The ss object has a method .fit_transform() which takes a dataframe of independent features as an argument.  


In [None]:
# Assign a dataframe of the dependent features we used above to X and assign the target to y

X = None
y = None

In [None]:
# pass X as an argument to the fit_transform() method call from the ss object

In [None]:
scaled_features = None

In [None]:
# Once you have scaled your features, run this cell to prepare the dataframe for statsmodels.formula.api
scaled_feature_df= pd.DataFrame(scaled_features, columns = df.columns[1:], index=df.index)
scaled_df = scaled_feature_df.insert(0,0,y )
scaled_df.rename({0:'SalePrice'}, axis=1,inplace=True)
scaled_df.head()

In [None]:
# Now, rewrite your code you used to fit your statsmodels multiple regression model
# substituting scaled_df for df.  

# your code here

In [None]:
# confirm that r^2 has not changed.

# your code here

## 4. Interpret Multiple Regression Model Metrics

Now we want to know: **is our multiple linear regression model a better fit than our simple linear regression model? We'll measure this in terms of percentage of variance explained (r-squared)**, where a higher r-squared indicates a better fit.

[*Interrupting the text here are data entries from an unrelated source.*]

/-- The feeders taken for an amount: all eligible, in the order of R124 with no eligible feeder passed over, as few as
reach the amount, and all of them where they fall short of it (R124). At a sample that starts an evaluation at which no
dead-bus test acts, with link F Active, they enter Opening under one OPEN SET order in ascending index (R112, R124): for
-M, in Idle alone, when M is negative and the dwell has run the shed delay, or the start delay with link G Silent or no
candidate left, and no feeder is in Opening and no settle time runs (R21, R125); for the excess less what is in Opening
already, when that is positive and no shortfall is due to be shed, in every phase (R23, R126). Outside Idle no feeder is
opened for a shortfall, and its mark is clear (R21, R127). The mark of an amount not covered is set or cleared (R127);
that overload's mark is judged on the amount left after the feeders in Opening is log 46, the model's reading of R127's
amount asked. R112 leaves the order of two acts of one evaluation open: that these feeders are selected before the stages
act, and carry the Shortfall or Overload cause where a stage that fires at the same evaluation lists them too, is log 6.
-/
def Obligations.ShedSelectionOpensFeeders : Prop :=
  (∀ (amount : Nat) (s : State), 1 ≤ amount →
    let fs := shedSelection s amount
    let sum := fun (ks : List (Fin 24)) => (ks.map fun k => s.cfg.feeders[k].estimate).sum
    fs.Nodup
    ∧ (∀ k ∈ fs, s.cfg.feeders[k].present = true ∧ s.feeders[k].state = .closed ∧ s.cfg.feeders[k].kind = .load
        ∧ s.cfg.feeders[k].cls ≤ 6)
    ∧ fs.Pairwise (fun j k => shedsBefore s j k = true)
    ∧ (∀ k : Fin 24, eligibleToShed s k = true → k ∉ fs → ∀ j ∈ fs, shedsBefore s j k = true)
    ∧ (amount ≤ sum (feederIds.filter (eligibleToShed s)) → amount ≤ sum fs)
    ∧ (sum (feederIds.filter (eligibleToShed s)) < amount → ∀ k : Fin 24, eligibleToShed s k = true → k ∈ fs)
    ∧ sum fs.dropLast < amount)
  ∧ (∀ (p : List Byte) (s : State), SteadySample p s → DeadTestRests p s →
    let T := computeTerms (sampled p s)
    let sum := fun (ks : List (Fin 24)) => (ks.map fun k => s.cfg.feeders[k].estimate).sum
    let ran := fun (n : Nat) => ranFor s.clock s.book.shortfallDwell (secs n)
    let idle := s.seq.phase = .idle
    let asked := idle ∧ T.M < 0 ∧ (ran s.cfg.settings.book.shedDelay ∨ (ran s.cfg.settings.book.startDelay
      ∧ (linkActive s .G = false
        ∨ (s.book.noCandidate = true ∧ shortfallHeld s = true ∧ units.all (fun i => !candidate s i) = true))))
    let quiet := ¬idle ∨ 0 ≤ T.M ∨ (¬ran s.cfg.settings.book.shedDelay ∧ ¬ran s.cfg.settings.book.startDelay)
    let opening := sum (feederIds.filter (feederIn s .opening))
    let sheds := fun (t : State) (why : Cause) (amount : Nat) => ∀ fs, fs = shedSelection s amount →
      (∀ k ∈ fs, t.feeders[k] = { s.feeders[k] with
        state := .opening
        shedCause := some why
        relayWindow := some (after s.clock (s.cfg.settings.shed.relayWindow * 100)) })
      ∧ (fs ≠ [] → .openSet (feederIds.filter (· ∈ fs)) ∈ orderLine (t.links.get .F)
          ∧ t.rest.holdOff = some (after s.clock (secs s.cfg.settings.restore.holdOffTime)))
    ∃ t, exec (.sample 0x60 p true) s = .next t
      ∧ (linkActive s .F = true → asked → T.excess ≤ 0 → s.shed.settle = none →
          (∀ k : Fin 24, feederIn s .opening k = false) → sheds t .shortfall (0 - T.M).toNat
            ∧ t.shed.uncoveredShortfall = decide (sum (shedSelection s (0 - T.M).toNat) < (0 - T.M).toNat))
      ∧ (0 ≤ T.M → t.shed.uncoveredShortfall = false)
      ∧ (¬idle → t.shed.uncoveredShortfall = false
          ∧ ∀ k : Fin 24, t.feeders[k].shedCause = some .shortfall → s.feeders[k].shedCause = some .shortfall)
      ∧ (linkActive s .F = true → quiet → (opening : Int) < T.excess → sheds t .overload (T.excess.toNat - opening)
          ∧ t.shed.uncoveredOverload = decide (sum (shedSelection s (T.excess.toNat - opening)) < T.excess.toNat - opening))
      ∧ (T.excess ≤ 0 → t.shed.uncoveredOverload = false))

/-! ## Restoration (07) -/

/-- The Restoration Unit at an evaluation whose gates hold restores the chosen feeder, the qualifying one of lowest restore
rank and then lowest index, when the bucket and the margin admit its need: a Granted Restoration claim, the bucket charged,
a CLOSE order last in link F's queue, the feeder in Closing, and the ClaimGranted and Restore events, the second with the need;
held back, it names what held it back, Busy for a full claim list (R8, R134, R136, R138). A sample that starts an evaluation in
Idle, with generation covered and no stop, guard or stage at work, does so after the bucket's leak, on the margin of that
evaluation (R133 to R135). -/
def Obligations.RestoreClosesChosenFeeder : Prop :=
  let claim := fun (s : State) (k : Fin 24) => (⟨newClaimId s, .restoration, .feeder k, pickupNeed s k,
    s.cfg.settings.book.claimLifetime, true,
    .granted (after s.clock (secs s.cfg.settings.book.claimLifetime))⟩ : Claim)
  (∀ (k : Fin 24) (s : State), restoreGates s = true → chooseRestore s = some k → s.entry.complete = true →
    let need := pickupNeed s k
    let t := restorationEvaluates true s
    (qualifies s k = true ∧ ∀ j : Fin 24, qualifies s j = true → j = k ∨ restoresBefore s k j = true)
    ∧ (bucketAdmits s need = false → t = setNext (some ⟨k, need, .bucket⟩) s)
    ∧ (bucketAdmits s need = true → s.book.terms.M - (need : Int) < 0 → t = setNext (some ⟨k, need, .margin⟩) s)
    ∧ (bucketAdmits s need = true → 0 ≤ s.book.terms.M - (need : Int) → 16 ≤ s.book.claims.length →
        t = setNext (some ⟨k, need, .busy⟩) s)
    ∧ (bucketAdmits s need = true → 0 ≤ s.book.terms.M - (need : Int) → s.book.claims.length < 16 →
        t.feeders[k].state = .closing ∧ (∀ j : Fin 24, j ≠ k → t.feeders[j] = s.feeders[j])
          ∧ t.book.claims = s.book.claims ++ [claim s k]
          ∧ t.rest = { s.rest with bucket := min s.cfg.settings.restore.capacity (s.rest.bucket + need), next := none }
          ∧ orderedLast .F (.close k) t
          ∧ t.tally = (offer .restore (some (k.val + 1)) need (offer .claimGranted (some (k.val + 1)) 0 s)).tally
          ∧ { t with feeders := s.feeders, book := s.book, rest := s.rest, links := s.links, tally := s.tally } = s))
  ∧ (∀ (p : List Byte) (k : Fin 24) (s : State), SteadySample p s → (SampleRec.parse p).live = true → s.seq.phase = .idle →
    Covered p s → StagesRest p s → (computeTerms (sampled p s)).D ≤ 0 →
    s.book.surplusDwell = none → 1 ≤ s.cfg.settings.book.surplusDwell → s.cfg.settings.book.surplusDwell ≤ 3600 →
    s.lock.quality = .full → s.rest.hold = false → s.rest.holdOff = none → linkActive s .F = true →
    restoreFreq s ≤ ((SampleRec.parse p).freq.toNat : Int) → (∀ j : Fin 24, s.feeders[j].state ≠ .closing) →
    (∀ c ∈ s.book.claims, c.holder ≠ .restoration) → chooseRestore s = some k →
    let leaked := { s with rest := { s.rest with bucket := s.rest.bucket - s.cfg.settings.restore.rate / 10 } }
    let need := pickupNeed s k
    let M := (computeTerms (sampled p s)).M
    ∃ t, exec (.sample 0x60 p true) s = .next t
      ∧ (bucketAdmits leaked need = false →
          t.rest = { leaked.rest with next := some ⟨k, need, .bucket⟩ } ∧ t.feeders = s.feeders)
      ∧ (bucketAdmits leaked need = true → M - (need : Int) < 0 →
          t.rest = { leaked.rest with next := some ⟨k, need, .margin⟩ } ∧ t.feeders = s.feeders)
      ∧ (bucketAdmits leaked need = true → 0 ≤ M - (need : Int) → s.book.claims.length < 16 →
          t.feeders[k].state = .closing ∧ (∀ j : Fin 24, j ≠ k → t.feeders[j] = s.feeders[j])
            ∧ t.book.claims = s.book.claims ++ [claim s k]
            ∧ t.rest = { leaked.rest with
                bucket := min s.cfg.settings.restore.capacity (leaked.rest.bucket + need), next := none }
            ∧ orderedLast .F (.close k) t))

/-- RESTORE HOLD sets or clears the restore-hold flag with reply Done, touches nothing else, and refuses any other value with
Refused-Range; it is taken in every quality and phase and during entry. While the flag is set the restore gates do not hold, and
READ returns the flag (R141). ADOPT FEEDER of a present OpenHeld feeder makes it Shed, with its shed cause and time opened kept;
of any other it is refused with Refused-State, and out of range with Refused-Range (R118). -/
def Obligations.HoldSetAndFeederAdopted : Prop :=
  (∀ (tag value : Byte) (s : State), Ready s .S →
    (value = 0 ∨ value = 1 → exec (.restoreHold tag value) s =
      .next (replied .S 0x0E tag (answer .done) { s with rest := { s.rest with hold := decide (value = 1) } }))
    ∧ (1 < value.toNat → exec (.restoreHold tag value) s = .next (replied .S 0x0E tag (answer .refusedRange) s)))
  ∧ (∀ s : State, s.rest.hold = true → restoreGates s = false)
  ∧ (∀ s : State, ∃ fs, readFields s 10 0 = some fs ∧ flag s.rest.hold ∈ fs)
  ∧ (∀ (tag feeder : Byte) (s : State), Ready s .S →
    (feederIndex feeder = none →
      exec (.adoptFeeder tag feeder) s = .next (replied .S 0x0F tag (answer .refusedRange) s))
    ∧ (∀ k : Fin 24, feederIndex feeder = some k → feederIn s .openHeld k = false →
        exec (.adoptFeeder tag feeder) s = .next (replied .S 0x0F tag (answer .refusedState) s))
    ∧ (∀ k : Fin 24, feederIndex feeder = some k → feederIn s .openHeld k = true →
        ∃ t, exec (.adoptFeeder tag feeder) s = .next t
          ∧ t.feeders = s.feeders.set k { s.feeders[k] with state := .shed, relayWindow := none }
          ∧ (∀ l ∈ [Link.S, .F], s.seq.phase = .idle → noticesOf t l =
              noticesAfter s l ⟨.feederState, k.val + 1, .feeder .shed, .code .adopt, 0, s.clock⟩)
          ∧ t.cfg = s.cfg ∧ (s.seq.phase = .idle → { t with feeders := s.feeders, links := s.links } = s)
          ∧ Answered .S 0x0F tag (answer .done) s t))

Replace `second_model_is_better` with either `True` if this model is better, or `False` if the previous model was better (or the two models are exactly the same).

In [None]:
# Replace None with appropriate code
second_model_is_better = None
# your code here
raise NotImplementedError

In [None]:
# second_model_is_better should be True or False
assert second_model_is_better == True or second_model_is_better == False

# PUT ALL WORK FOR THE ABOVE QUESTION ABOVE THIS CELL
# THIS UNALTERABLE CELL CONTAINS HIDDEN TESTS

**If we need to drop one feature from this model, which should it be?** Consider the p-values in the print-out above, as well as the correlations shown below.

In [None]:
# Run this cell without changes

# Showing the average correlation with other features
# (including itself). This does NOT include correlations
# with SalePrice, only with other features
correlations = df.drop("SalePrice", axis=1).corr().sum() / 4
correlations

Replace `feature_to_drop` with the name of the features, which should be one of these four:

* `GrLivArea`
* `GarageArea`
* `LotArea`
* `LotFrontage`

In [None]:
# Replace None with appropriate code
feature_to_drop = None
# your code here
raise NotImplementedError

In [None]:
# feature_to_drop should be a string
assert type(feature_to_drop) == str

# It should be one of the features in df
assert feature_to_drop in df.columns

# PUT ALL WORK FOR THE ABOVE QUESTION ABOVE THIS CELL
# THIS UNALTERABLE CELL CONTAINS HIDDEN TESTS